The South Florida/Caribbean Network (SFCN), a unit of the National Park Service (NPS), is charged with monitoring reef fishes, among other natural and cultural resources, within six parks in the South Florida - Caribbean region (Biscayne National Park, BISC; Buck Island Reef National Monument, BUIS; Dry Tortugas National Park, DRTO; Everglades National Park, EVER; Salt River Bay National Historic Park and Ecological Preserve, SARI; Virgin Islands National Park, VIIS). Monitoring data is intended for park managers who are and will continue to be asked to make decisions to balance environmental protection, fishery sustainability and park use by visitors. The range and complexity of the issues outlined above, and the need for NPS to invest in a strategy of monitoring, modeling, and management to ensure the sustainability of its precious assets, will require strategic investment in long-term, high-precision, multispecies reef fish data that increases inherent system knowledge and reduces uncertainty.

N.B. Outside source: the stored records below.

/-- Repeat the command that is out. -/
def tpRepeat (s : State) : State :=
  let t := s.lf.tp
  let s := modTp (fun t => { t with repeated := true }) s
  match t.step with
  | .inventory p => tpSend s (bitsMsb 4 1 ++ bitsMsb 6 p.length ++ p)
  | .auth id => tpSend s (bitsMsb 4 2 ++ bitsMsb 32 id ++ blobBits t.nb)
  | .confirm id =>
    let k := ((s.lf.keys.find? (·.id == id)).bind (·.key)).getD []
    tpSend s (bitsMsb 4 3 ++ blobBits (pbOf k t.nb t.nk))
  | _ => s

/-- A late or corrupted answer: repeated once; a second ends the transaction, with a failure for AUTH and CONFIRM
(R276, R284). [log 70 DEDUCED] -/
def tpBadAnswer (s : State) : State :=
  let t := s.lf.tp
  match t.step with
  | .idle | .charging => s
  | .inventory _ => if t.repeated then tpEnd s else tpRepeat s
  | .auth id | .confirm id => if t.repeated then tpEnd (tpFailure id s) else tpRepeat s

/-- No answer: the command is repeated once; a prefix nobody answers then leaves the walk (R277). -/
def tpNoAnswer (s : State) : State :=
  match s.lf.tp.step with
  | .inventory _ => if s.lf.tp.repeated then tpWalk s else tpRepeat s
  | _ => tpBadAnswer s

/-- An INVENTORY answer: collisions steer the walk (R277). [log 70 DEDUCED] -/
def tpInventory (p : List Bool) (a : TransponderAnswer) (s : State) : State :=
  let n := 32 - p.length
  match a.collisions with
  | j :: _ =>
    if j < n then
      let pre := p ++ a.bits.take j
      tpWalk (modTp (fun t => { t with stack := (pre ++ [false]) :: (pre ++ [true]) :: t.stack }) s)
    else tpBadAnswer s
  | [] =>
    let id := p ++ a.bits.take n
    if a.bits.length ≠ n + 8 ∨ ofBits (a.bits.drop n) ≠ lfCrc id then tpBadAnswer s
    else if n = 0 then tpWalk (modTp (fun t => { t with found := t.found ++ [ofBits p] }) s)
    else tpWalk (modTp (fun t => { t with stack := id :: t.stack }) s)

/-- An AUTH answer: step 2 of R272. -/
def tpAuth (id : Nat) (a : TransponderAnswer) (s : State) : State :=
  let body := a.bits.take 160
  if a.collisions ≠ [] ∨ a.bits.length ≠ 168 ∨ ofBits (a.bits.drop 160) ≠ lfCrc body then tpBadAnswer s
  else
    let t := s.lf.tp
    let k := ((s.lf.keys.find? (·.id == id)).bind (·.key)).getD []
    let nk := beBytes 8 (ofBits ((body.drop 32).take 64))
    let pk := beBytes 8 (ofBits (body.drop 96))
    if ofBits (body.take 32) = id ∧ k ≠ [] ∧ pkOf k t.nb nk id = pk then
      let s := modTp (fun t => { t with step := .confirm id, nk := nk, repeated := false }) s
      tpSend s (bitsMsb 4 3 ++ blobBits (pbOf k t.nb nk))
    else tpNext (tpFailure id s)

/-- A CONFIRM answer: the acknowledge opens a session with START and without UNLOCK (R278). -/
def tpConfirm (id : Nat) (a : TransponderAnswer) (s : State) : State :=
  if a.collisions ≠ [] ∨ a.bits.length ≠ 16 ∨ ofBits (a.bits.drop 8) ≠ lfCrc (a.bits.take 8) then tpBadAnswer s
  else if ofBits (a.bits.take 8) = 0xA5 then
    let k := ((s.lf.keys.find? (·.id == id)).bind (·.key)).getD []
    tpEnd (openSession id false true (sessionMacKey k s.lf.tp.nb s.lf.tp.nk) (lockSuccess 8 s))
  else tpNext (tpFailure id s)

/-- An answer of a transponder. -/
def transponderAnswer (a : TransponderAnswer) (s : State) : State :=
  if !a.inWindow || a.violation then tpBadAnswer s
  else match s.lf.tp.step with
  | .idle | .charging => s
  | .inventory p => tpInventory p a s
  | .auth id => tpAuth id a s
  | .confirm id => tpConfirm id a s

/-- TRANSPONDER_ANSWER. -/
def execTransponderAnswer (answer : TransponderAnswer) (s : State) : Res := conclude s (transponderAnswer answer s)

/-- TRANSPONDER_ANSWER_TIMEOUT: no answer came. -/
def execTransponderAnswerTimeout (s : State) : Res := conclude s (tpNoAnswer s)

/-! ### Locks and sessions (R274, R279-R282) -/

/-- A lock runs out at its end; the level is kept (R274). -/
def lockEnd (z : Nat) (s : State) : State :=
  if zoneLocked s z ∧ (lockAt s z).lockEnd ≤ aoSec s then putLock z { lockAt s z with locked := false } s else s

/-- LOCK_END. -/
def execLockEnd (record : Fin 9) (s : State) : Res := conclude s (lockEnd record s)

/-- The session's timeout has passed (R279). -/
def sessionTimeout (s : State) : State :=
  match s.lf.session with
  | some x => if x.endAo ≤ s.clk.ao then endSession s else s
  | none => s

/-- SESSION_TIMEOUT. -/
def execSessionTimeout (s : State) : Res := conclude s (sessionTimeout s)

/-- A BOOL signal an entry names, where it is read as one: value and SEALV. -/
def namedBool (s : State) (key : Nat) : Option (Bool × Bool) :=
  let i := val s key
  if i < 131072 ∧ s.pwr.hive then
    let w := sigRead s i
    if w.tag = 1 then some (w.val ≠ 0, sigSealV (sigRaw s i)) else none
  else none

/-- The driver-door signal is read: its first sealed transition from 0 to 1 ends the session (R279). [log 71 DEDUCED] -/
def doorRead (s : State) : State :=
  match namedBool s (odKey 0x4301 1) with
  | some (v, true) =>
    let rose := v && s.lf.prevDoor == some false
    let s := modLf (fun l => { l with prevDoor := some v }) s
    if rose then endSession s else s
  | _ => s

/-- DRIVER_DOOR_OPEN. -/
def execDriverDoorOpen (s : State) : Res := conclude s (doorRead s)

/-- A start request (R280): with no START session open the patterns with TRIG bit 6 start. -/
def startRequested (s : State) : State :=
  let started : Bool := match s.lf.session with | some x => x.start | none => false
  if started ∨ ¬ s.pwr.access then s
  else
    let ps := patternsWith s 6
    let s := ps.foldl (fun s p => trigger p s) (modLf (fun l => { l with startSet := ps }) s)
    if ps = [] then afterStartSet s else s

/-- The start-request signal is read: a transition from 0 to 1 is a start request. [log 71 DEDUCED] -/
def startRead (s : State) : State :=
  match namedBool s (odKey 0x4301 2) with
  | some (v, _) =>
    let rose := v && s.lf.prevStart == some false
    let s := modLf (fun l => { l with prevStart := some v }) s
    if rose then startRequested s else s
  | none => s

/-- START_REQUEST. -/
def execStartRequest (s : State) : Res := conclude s (startRead s)

/-- A half-period of the release outputs (R281): the pads are read back, then the outputs change. [log 71 DEDUCED] -/
def slrHalfPeriod (padA padB : Bool) (s : State) : State :=
  if !s.pwr.access then s
  else
    let a := s.lf.releasing && s.lf.slrA
    let b := s.lf.releasing && !s.lf.slrA
    let s :=
      if padA ≠ a ∨ padB ≠ b then
        logEvent 12 clsUnmasked 0 (odKey 0x4300 6) (leBytes 1 padA.toNat ++ leBytes 1 padB.toNat)
          (count (odKey 0x4300 6) (modLf (fun l => { l with slrFault := true }) s))
      else s
    if released s then
      let v := if s.lf.releasing then !s.lf.slrA else true
      emit (.pin "SLR_B" (!v)) (emit (.pin "SLR_A" v) (modLf (fun l => { l with releasing := true, slrA := v }) s))
    else if s.lf.releasing then emit (.pin "SLR_B" false) (emit (.pin "SLR_A" false) (slrLow s))
    else s
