-- ==== Sys2Proof/Machine/PairOps.lean ====
section
/-! DEFINITION. Worker pairs, columns and the end of a window (R241-R252). -/

namespace Sys2Proof.Machine

/-- Pair `p` and column `c`. -/
def pairAt (s : State) (p : Nat) : PairSt := (s.pairs[p]?).getD {}
def modPair (p : Nat) (f : PairSt → PairSt) (s : State) : State := { s with pairs := vmod s.pairs p f }
def colAt (s : State) (c : Nat) : ColSt := (s.cols[c]?).getD {}
def modCol (c : Nat) (f : ColSt → ColSt) (s : State) : State := { s with cols := vmod s.cols c f }

/-- The core of pair `p`. -/
def wpAt (s : State) (p : Nat) : PfCore := (s.wp[p]?).getD {}

/-- The pair that holds a column (0x3B00/03). -/
def holderOf (s : State) (c : Nat) : Option Nat := (List.range 16).find? fun p => (pairAt s p).column == some c

/-- Pairs that run column `c`'s window in progress. -/
def runners (s : State) (c : Nat) : List Nat :=
  (List.range 16).filter fun p => match (pairAt s p).run with | some r => r.col == c | none => false

/-- Key of pair `p`'s object block. -/
def pairKey (p sb : Nat) : Nat := odKey (0x3B10 + p) sb

/-- Event source of a pair's cluster (R432). -/
def clusterSource (p : Nat) : Nat := 4 + p / 4

/-- A pair's state changes: an event and the keeper's line 6 (R256, R458). -/
def setPairState (p : Nat) (st : FnState) (s : State) : State :=
  if (pairAt s p).st = st then s
  else keeperLine 6 (logEvent (clusterSource p) clsState st.portCode (pairKey p 2) [] (modPair p (fun x => { x with st := st }) s))

/-- The window of column `c` has its final outcome: its runs end and its snapshot goes. -/
def finishWindow (c : Nat) (s : State) : State :=
  let s := (runners s c).foldl (fun s p => modPair p (fun x => { x with run := none }) s) s
  modCol c (fun x => { x with win := none, snap := [] }) s

/-- Case data of a window's event: window ID (2), column, pair. [log 111 DESIGN CHOICE] -/
def winData (r : WinRun) (p : Nat) : Blob := leBytes 2 r.win ++ leBytes 1 r.col ++ leBytes 1 p

/-- WCET of a run's window, in cycles. -/
def wcetOf (s : State) (r : WinRun) : Nat :=
  match s.comb.active.bind fun c => c.win? r.win with | some e => winWcet e | none => 0

/-- A run has used up its WCET cycles (R246). -/
def wcetUsed (s : State) (p : Nat) (r : WinRun) : Bool := wcetOf s r + r.base ≤ (wpAt s p).cyc

/-- A trap ends the run of pair `p` and with it the window: nothing is committed, nothing rerun (R238, R246). [log 60 DEDUCED] -/
def runTrapped (p : Nat) (s : State) : State :=
  match (pairAt s p).run with
  | none => s
  | some r =>
    let k := wpAt s p
    let s := setVal (pairKey p 5) (k.tcode.toNat % 256 + k.tpc.toNat % 2 ^ 16 * 2 ^ 8 + k.tinfo.toNat * 2 ^ 32) s
    let s := logEvent (clusterSource p) clsRefusal k.tcode.toNat (odKey 0x3B01 4)
      (winData r p ++ leBytes 2 k.tpc.toNat ++ leBytes 2 k.tinfo.toNat) (count (odKey 0x3B01 4) s)
    finishWindow r.col s

/-- WCET cycles are used up before WEND has completed: OVERRUN, in the same way (R246). [log 60 DEDUCED] -/
def runOverrun (p : Nat) (s : State) : State :=
  match (pairAt s p).run with
  | none => s
  | some r =>
    finishWindow r.col (logEvent (clusterSource p) clsRefusal 0 (odKey 0x3B01 5) (winData r p) (count (odKey 0x3B01 5) s))

/-- WEND has completed on pair `p` (R220, R246). [log 60 DEDUCED] -/
def runEnded (p : Nat) (s : State) : State :=
  modPair p (fun x => { x with run := x.run.map fun r => { r with ended := some .wend } }) s

end Sys2Proof.Machine
end

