/-! ### The debug port (R485) -/

/-- The debug port reaches a core: it is open, and the core is the keeper, a fitted worker or the access sequencer, with
power. Nothing reaches the vault. -/
def debugReaches (s : State) (c : CoreId) : Bool :=
  s.lc.debugOpen && s.pwr.hive &&
  (match c with | .wp p => pairFitted s p | .keeper => true | .vault => false | .access => s.pwr.access)

/-- Halt. -/
def debugHalt (c : CoreId) (s : State) : State :=
  if debugReaches s c then modCore c (fun k => { k with debugHalt := true, debugStep := false }) s else s

/-- DEBUG_HALT. -/
def execDebugHalt (c : CoreId) (s : State) : Res := conclude s (debugHalt c s)

/-- Step: the halted core issues its next instruction, and no more. [log 115 DEDUCED] -/
def debugStep (c : CoreId) (s : State) : State :=
  if debugReaches s c ∧ (coreOf c s).debugHalt then modCore c (fun k => { k with debugStep := true }) s else s

/-- DEBUG_STEP. -/
def execDebugStep (c : CoreId) (s : State) : Res := conclude s (debugStep c s)

/-- Read a general register of a halted core. [log 115 DEDUCED] -/
def debugRead (c : CoreId) (r : Fin 32) (s : State) : State :=
  if debugReaches s c ∧ (coreOf c s).debugHalt then emit (.debug ((coreOf c s).g[r]).val.toNat) s else s

/-- DEBUG_READ. -/
def execDebugRead (c : CoreId) (reg : Fin 32) (s : State) : Res := conclude s (debugRead c reg s)

/-! ### Boundary scan (R485, R486) -/

/-- The TAP controllers are out of Test-Logic-Reset. [log 115 DEDUCED] -/
def tapOpen (s : State) : Bool := s.lc.debugOpen && s.pwr.hive

/-- A JTAG instruction is loaded in both TAPs, and these bits are shifted out. [log 115 DEDUCED] -/
def jtagShift (i : JtagInst) (bits : List Bool) (s : State) : State :=
  if tapOpen s then emit (.jtag bits) (modTest (fun t => { t with jtag := i }) s) else s

/-- One bypass bit in each die. -/
def jtagBypass (s : State) : State := jtagShift .bypass [false, false] s

/-- BYPASS. -/
def execJtagBypass (s : State) : Res := conclude s (jtagBypass s)

/-- IDCODE of a die: its part field. -/
def idcode (s : State) (part : Nat) : Nat := s.fuse.stepping % 16 * 2 ^ 28 + part * 2 ^ 12 + 0x3D9 * 2 + 1

/-- Both dies' IDCODE, Hive die first, each from its bit 0. -/
def jtagIdcode (s : State) : State :=
  let bits (v : Nat) : List Bool := (List.range 32).map v.testBit
  jtagShift .idcode (bits (idcode s (if isSmall s then 0x2412 else 0x2424)) ++ bits (idcode s 0x2400)) s

/-- IDCODE. -/
def execJtagIdcode (s : State) : Res := conclude s (jtagIdcode s)

/-- The boundary cells' sample; their order is the BSDL file's. [log 115 DEDUCED] -/
def jtagSample (pads : List Bool) (s : State) : State := jtagShift .sample pads s

/-- SAMPLE_PRELOAD. -/
def execJtagSamplePreload (pads : List Bool) (s : State) : Res := conclude s (jtagSample pads s)

/-- EXTEST_PULSE or EXTEST_TRAIN on SER0-SER5; outside service-only mode it acts as BYPASS. [log 115 DEDUCED] -/
def jtagExtest (i : JtagInst) (s : State) : State := if serviceOnly s then jtagShift i [] s else jtagBypass s

/-- EXTEST_PULSE. -/
def execExtestPulse (s : State) : Res := conclude s (jtagExtest .extestPulse s)

/-- EXTEST_TRAIN. -/
def execExtestTrain (s : State) : Res := conclude s (jtagExtest .extestTrain s)

end Sys2Proof.Machine
end

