-- ==== Sys2Proof/Machine/Stops.lean ====
section
/-! DEFINITION. Stoppable functions: the end of a shut-down (R457, R458), and the Enable of a mirror session (R102-R104). -/

namespace Sys2Proof.Machine

/-- A mirror session's State changes. [log 27 DEDUCED] -/
def setMirror (m : Nat) (st : FnState) (s : State) : State := modMirror m (fun x => { x with st := st }) s

/-- A session starts: its sequence at 0 (R103), its ring from entry 0. [log 27 DEDUCED] -/
def startMirror (m : Nat) (s : State) : State :=
  modMirror m (fun x => { x with st := .running, seq := 0, write := 0, waiting := [], ring := [] }) s

/-- The effect of a write to 0x3810 + m/08. -/
def effMirrorEnable (s : State) (m v : Nat) : Access :=
  let s := keepVal (odKey (0x3810 + m) 8) v s
  .ok (
    if v = 0 then
      match (mirrorAt s m).st with
      | .running | .pending => setMirror m .stopping s
      | _ => s
    else
      match (mirrorAt s m).st with
      | .stopped => startMirror m s
      | .stopping => setMirror m .pending s
      | _ => s)

/-- The entry being written is complete; entries still waiting are not written (R457). -/
def mirrorStopped (m : Nat) (s : State) : State :=
  match (mirrorAt s m).st with
  | .stopping => modMirror m (fun x => { x with st := .stopped, waiting := [] }) s
  | .pending => startMirror m s
  | _ => s

/-- The frame in progress of a stopping port test is complete: the test is idle, and a pending enable starts the port. -/
def portTestStopped (n : Nat) (s : State) : State :=
  if (portAt s n).test.st = 1 ∧ (portAt s n).test.stopping then portStopped n (endPortTest n 0 s) else s

/-- The shut-down of a stoppable function reaches its end, and a pending enable starts the function. -/
def shutdownEnds (fn : Stoppable) (s : State) : State :=
  match fn with
  | .port p => portStopped p s
  | .pair p => pairStopped p s
  | .lane l => laneStopped l s
  | .lfChannel c => lfStoppedNow c s
  | .uwb => uwbStopped s
  | .nfc => nfcStopped s
  | .mirror m => mirrorStopped m s
  | .portTest p => portTestStopped p s

/-- SHUTDOWN_COMPLETE. -/
def execShutdownComplete (fn : Stoppable) (s : State) : Res := conclude s (shutdownEnds fn s)

end Sys2Proof.Machine
end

The goal of this guide is to provide the framework for park managers and researchers to create or enhance a reef fish monitoring program within areas monitored by the SFCN. The framework is expected to be applicable to other areas as well, including the Florida Keys National Marine Sanctuary and Virgin Islands Coral Reef National Monument. The favored approach is characterized by an iterative process of data collection, dataset integration, sampling design analysis, and population and community assessment that evaluates resource risks associated with management policies. Using this model, a monitoring program can adapt its survey methods to increase accuracy and precision of survey estimates as new information becomes available, and adapt to the evolving needs and broadening responsibilities of park management.